Cytotoxicity of the GMP-BSA to Raw 264.7 cells. Abbreviations: GMP-BSA, BSA-loaded glucan particles; BSA, bovine serum albumin.

Figure 9

Confocal microscopy images of macrophages. Notes: Macrophages isolated from the mice intraperitoneally (IP) or intravenously (IV) injected with GMP-BSA, and the neutrophils isolated from the mice IV injected with GMP-BSA. The macrophages in the peritoneal exudate cells (PECs) and organs and the neutrophils in the blood from the IV injected mice were isolated for microscopic observation. (A) Macrophages from the IP injected mice. (B) Macrophages from the IV injected mice. (C) Neutrophils (NEUT) from the IV injected mice.
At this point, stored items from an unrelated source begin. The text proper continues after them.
/-- The agent of plane reads, in the mode of the issue (R417, R424). -/
def planeWho (tid : Nat) (sys check : Bool) : Who := { tid := tid, eng := .m, sys := sys, check := check, strm := true, unit := 1 }

/-- Length of an entry in 8-byte words. -/
def planeWords (op : Bool) : Nat := if op then 546 else 148

/-- The slot an entry names, read without effect; none while it must still come from a peer's memory. -/
def planeTarget (s : State) (w : Who) (sp : Space) (a : Word) : Option Nat :=
  match cmdRead s w sp (a + 8) 1 with
  | (t, .ok (bs, _)) => if t.starved then none else some (leNat bs)
  | (_, .error _) => some 0

/-- An instruction changes a plane: LDRP, LDOP or PWR. -/
def Wait.isPlane : Wait → Bool
  | .plane .. => true
  | .pwr .. => true
  | _ => false

/-- LDRP, LDOP and PWR that are in flight on the M engine. -/
def planesInFlight (t : Tile) : List Wait :=
  t.m.queue.filterMap (fun q => match q.stat with
    | .flight w _ _ _ => if w.isPlane then some w else none
    | _ => none)

/-- LDRP, LDOP or PWR holds the array from firing: its target is in use, or not known yet (R281, R283). -/
def planeHold (s : State) (tid : Nat) : Bool :=
  let t := s.tile tid
  let route (slot : Nat) : Bool := some slot == (NMap.find? t.arr.opps t.arr.cur).map OpPlane.rslot
  (planesInFlight t).any (fun p => match p with
    | .plane op sp a sys check =>
      match planeTarget s (planeWho tid sys check) (planeSpace sp) (wd a) with
      | some slot => if op then slot == t.arr.cur else route slot
      | none => true
    | .pwr slot _ => route slot
    | _ => false)

/-! ### LDRP and LDOP (R281) -/

/-- Issue of a plane load. -/
def planeLoad (s : State) (tk : Tk) (op : Bool) (sp : PlaneSp) (s1 s2 : Reg) : Out :=
  let (tid, g) := s.cur
  let a := alignDown (val s s1 + val s s2) 32
  if !ready s tk [s1, s2] none || accHeld ((s.tile tid).eng g) || (s.tile tid).arr.swap.isSome then .next s
  else if noSpace s tid (planeSpace sp) then .next (raiseOperand s tid g 0x0C)
  else .next (s.setTile tid (startWait (s.tile tid) g tk [s1, s2] (.plane op sp a.toNat (s.tile tid).sys (s.tile tid).check)))

def execLdrp (tk : Tk) (sp : PlaneSp) (s1 s2 : Reg) (s : State) : Out := planeLoad s tk false sp s1 s2

def execLdop (tk : Tk) (sp : PlaneSp) (s1 s2 : Reg) (s : State) : Out := planeLoad s tk true sp s1 s2

/-- An entry in flight goes back to be issued again (R182). -/
def unissue (s : State) (tid : Nat) (g : Eng) (k : Nat) : State :=
  let t := s.tile tid
  match ((t.eng g).queue[k]?).map QEntry.stat with
  | some (.flight w _ pop xs) =>
    let t := undo t g w pop xs
    s.setTile tid (t.updEng g (fun e => { e with queue := setStat e.queue k .unissued }))
  | _ => s

/-- Source space of a plane as the table records it (R286), and 8 more for a Y source that system code named die-absolute (R87). -/
def planeSpNum (sp : PlaneSp) (sys : Bool) : Nat :=
  match sp with
  | .t => 0 | .g => 2 | .y => if sys then 11 else 3 | .d => 4

/-- The reader of a recorded source: through the window of R87, unless system code named it. -/
def sourceWho (s : State) (tid sp : Nat) : Who := planeWho tid (8 ≤ sp) (s.tile tid).check

/-- Place a checked entry; none if it is refused. -/
def placePlane (t : Tile) (op : Bool) (bs : List Byte) (sp addr : Nat) : Option Tile :=
  let slot := rnum bs 8 1
  if op then
    let p := oppOf bs sp addr
    if entryHeader bs 3 137 && oppSelf bs && oppFits t p then
      some { t with arr := { t.arr with opps := NMap.put t.arr.opps slot p, lost := setDel t.arr.lost (2 + slot) } }
    else none
  else
    let r := routeOf bs sp addr
    if entryHeader bs 2 37 && routeSelf bs && routeFits t slot r then
      some { t with arr := { t.arr with routes := NMap.put t.arr.routes slot r, lost := setDel t.arr.lost slot } }
    else none

def Wait.isLoad : Wait → Bool
  | .plane .. => true
  | _ => false

/-- PLANE_LOAD_COMPLETE: the oldest LDRP or LDOP in flight reads its entry, which is refused at once (R382), or placed as it retires, once
its token has room. -/
def execPlaneLoadComplete (tile : Nat) (s : State) : Out :=
  let t := s.tile tile
  match flightAt t .m Wait.isLoad with
  | some (k, .plane op sp a sys check) =>
    let w := planeWho tile sys check
    if t.arr.swap.isSome then .next s
    else
      match readEntry s w (planeSpace sp) (wd a) (planeWords op) with
      | (u, .error e) => .next (if u.starved then u else raiseXlate (unissue u tile .m k) tile .m e.1 e.2)
      | (u, .ok bs) =>
        let slot := rnum bs 8 1
        if u.starved then .next u
        else if if op then stampedOpp t.arr slot else stampedRoute t.arr slot then .next s
        else
          let s' := u.updTile tile (fun v => v.dropGot 1)
          match placePlane t op bs (planeSpNum sp sys) a with
          | some t' =>
            if completes t .m k (Result.value none 0) then
              .next (completeS (s'.updTile tile (fun v => { v with arr := t'.arr })) tile .m k (Result.value none 0) true)
            else .next s
          | none =>
            if k = 0 then .next (raiseOperand (unissue s' tile .m k) tile .m 0x0A) else .next s
  | _ => .next s
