/-! ### The launch record (R29, R396) -/

/-- A record of 128 bytes. -/
def recOf (bs : List Byte) : LaunchRec :=
  let w := rnum bs 0x48 8
  { entry := rnum bs 0 8, image := rnum bs 8 8, args := wd (rnum bs 0x10 8), ccaddr := rnum bs 0x18 8, ccinc := wd (rnum bs 0x20 8)
    bounds := (range 0 4).map (fun i => rnum bs (0x28 + 8 * i) 4)
    chunks := (range 0 4).map (fun i => rnum bs (0x2C + 8 * i) 4)
    width := fld w 0 4, height := fld w 4 4, walkers := fld w 8 7
    order := (range 0 4).map (fun i => fld w (16 + 2 * i) 2)
    prio := fld w 24 4, tsplog := fld w 32 5, gsplog := fld w 37 5, ccspace := fld w 42 2, ccscope := fld w 44 3
    idemp := tb w 48, persist := tb w 49, siding := rnum bs 0x50 2, cadence := rnum bs 0x54 4, seed := rnum bs 0x58 2
    imglen := rnum bs 0x5C 4, raw := bs }

/-- The product of the blocks up to a level. -/
def blocksUpTo (r : LaunchRec) (i : Nat) : Nat := (range 0 (i + 1)).foldl (fun a k => a * r.blocks k) 1

/-- The level whose bound makes T reach 2^48. -/
def longLevel (r : LaunchRec) : Option Nat :=
  if r.total < 2 ^ 48 then none else (range 0 4).find? (fun i => 2 ^ 48 ≤ blocksUpTo r i)

/-- Something at offset 0x48 fails. -/
def shapeBad (r : LaunchRec) (w : Nat) : Bool :=
  r.width == 0 || r.width > 8 || r.height == 0 || r.height > 8 || r.walkers == 0 || r.walkers > 64 || tb w 15
    || !(range 0 4).all r.order.contains || fld w 28 4 != 1 || r.tsplog < 12 || r.tsplog > 18
    || (1 ≤ r.gsplog && r.gsplog ≤ 11) || r.gsplog > 22 || r.ccspace == 3 || (r.ccspace == 1 && r.gsplog == 0)
    || r.ccscope ≥ 5 || tb w 47 || fld w 50 14 != 0

/-- Offset of the first failing field (R396). -/
def recFail (bs : List Byte) : Option Nat :=
  let r := recOf bs
  let level (i : Nat) : Nat × Bool := (0x28 + 8 * i, getAt r.chunks i 0 == 0 || longLevel r == some i)
  firstSub ([(0, r.entry % 32 != 0), (8, r.image % 32 != 0), (0x18, r.ccaddr % 8 != 0), level 0, level 1, level 2, level 3,
    (0x48, shapeBad r (rnum bs 0x48 8)),
    (0x50, rnum bs 0x52 2 != 0 || (r.cadence != 0) != r.persist), (0x58, rnum bs 0x5A 2 != 0 || r.imglen == 0),
    (0x60, rnum bs 0x60 32 != 0)])

/-! ### Counter adds of the Junction die (R47, R411, R450) -/

/-- What a CANCEL bit makes of an add that its guess of the counter's value has missed: the CAS that the Junction die tries next, from the
value that came. `src` − `cmp` is the number to be added, but for bit 63, which is set in every sum. -/
def nextCas (r : Remote) (old : Word) : Remote := { r with cmp := old, src := (r.src - r.cmp + old) ||| wd (2 ^ 63) }

/-- Add to a counter that a physical target names for a partition; `cancel` sets bit 63 of the sum in the same step (R411). DEDUCED: at a
peer, where no atomic does both, the die sends CAS, the first for a counter of 0, until one finds the value that it names (R345;
notes/assumptions/81.md). With no path to the counter the add is lost (R443, R444). -/
def physAdd (s : State) (part : Nat) (p : Phys) (inc : Word) (cancel : Bool) : State :=
  let bits : Word := if cancel then wd (2 ^ 63) else 0
  match p with
  | .mem k i => writeRun s i k (natLe 8 ((readNum s i k 8 + inc) ||| bits).toNat)
  | .host pa =>
    if hostUp s then writeRun s 0 (hostKey pa) (natLe 8 ((readNum s 0 (hostKey pa) 8 + inc) ||| bits).toNat)
    else countRec s { ErrRec.base s 15 1 with addr := pa, part := part }
  | .peer dev pa key =>
    match portFor s dev (fld pa 8 10) with
    | none => countRec s { ErrRec.base s 13 1 with addr := pa, part := part }
    | some port =>
      let r : Remote := { Remote.base jdWaiter .e pa 8 with
        host := false, dev := dev, isAtomic := true, op := .add, src := inc, port := port, key := key, part := part }
      (newRemote s (if cancel then nextCas { r with op := .cas } 0 else r)).1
The GMP-BSA were labeled with rhodamine B (RhoB; red) (red) on the glucan shells. The nuclei of the cells were stained with 4′,6-diamidino-2-phenylindole (DAPI; blue), and the membrane of the macrophages was stained with IF488-F4/80 surface antibody (green). Abbreviations: GMP-BSA, BSA-loaded glucan particles; BSA, bovine serum albumin; GMP, glucan particles.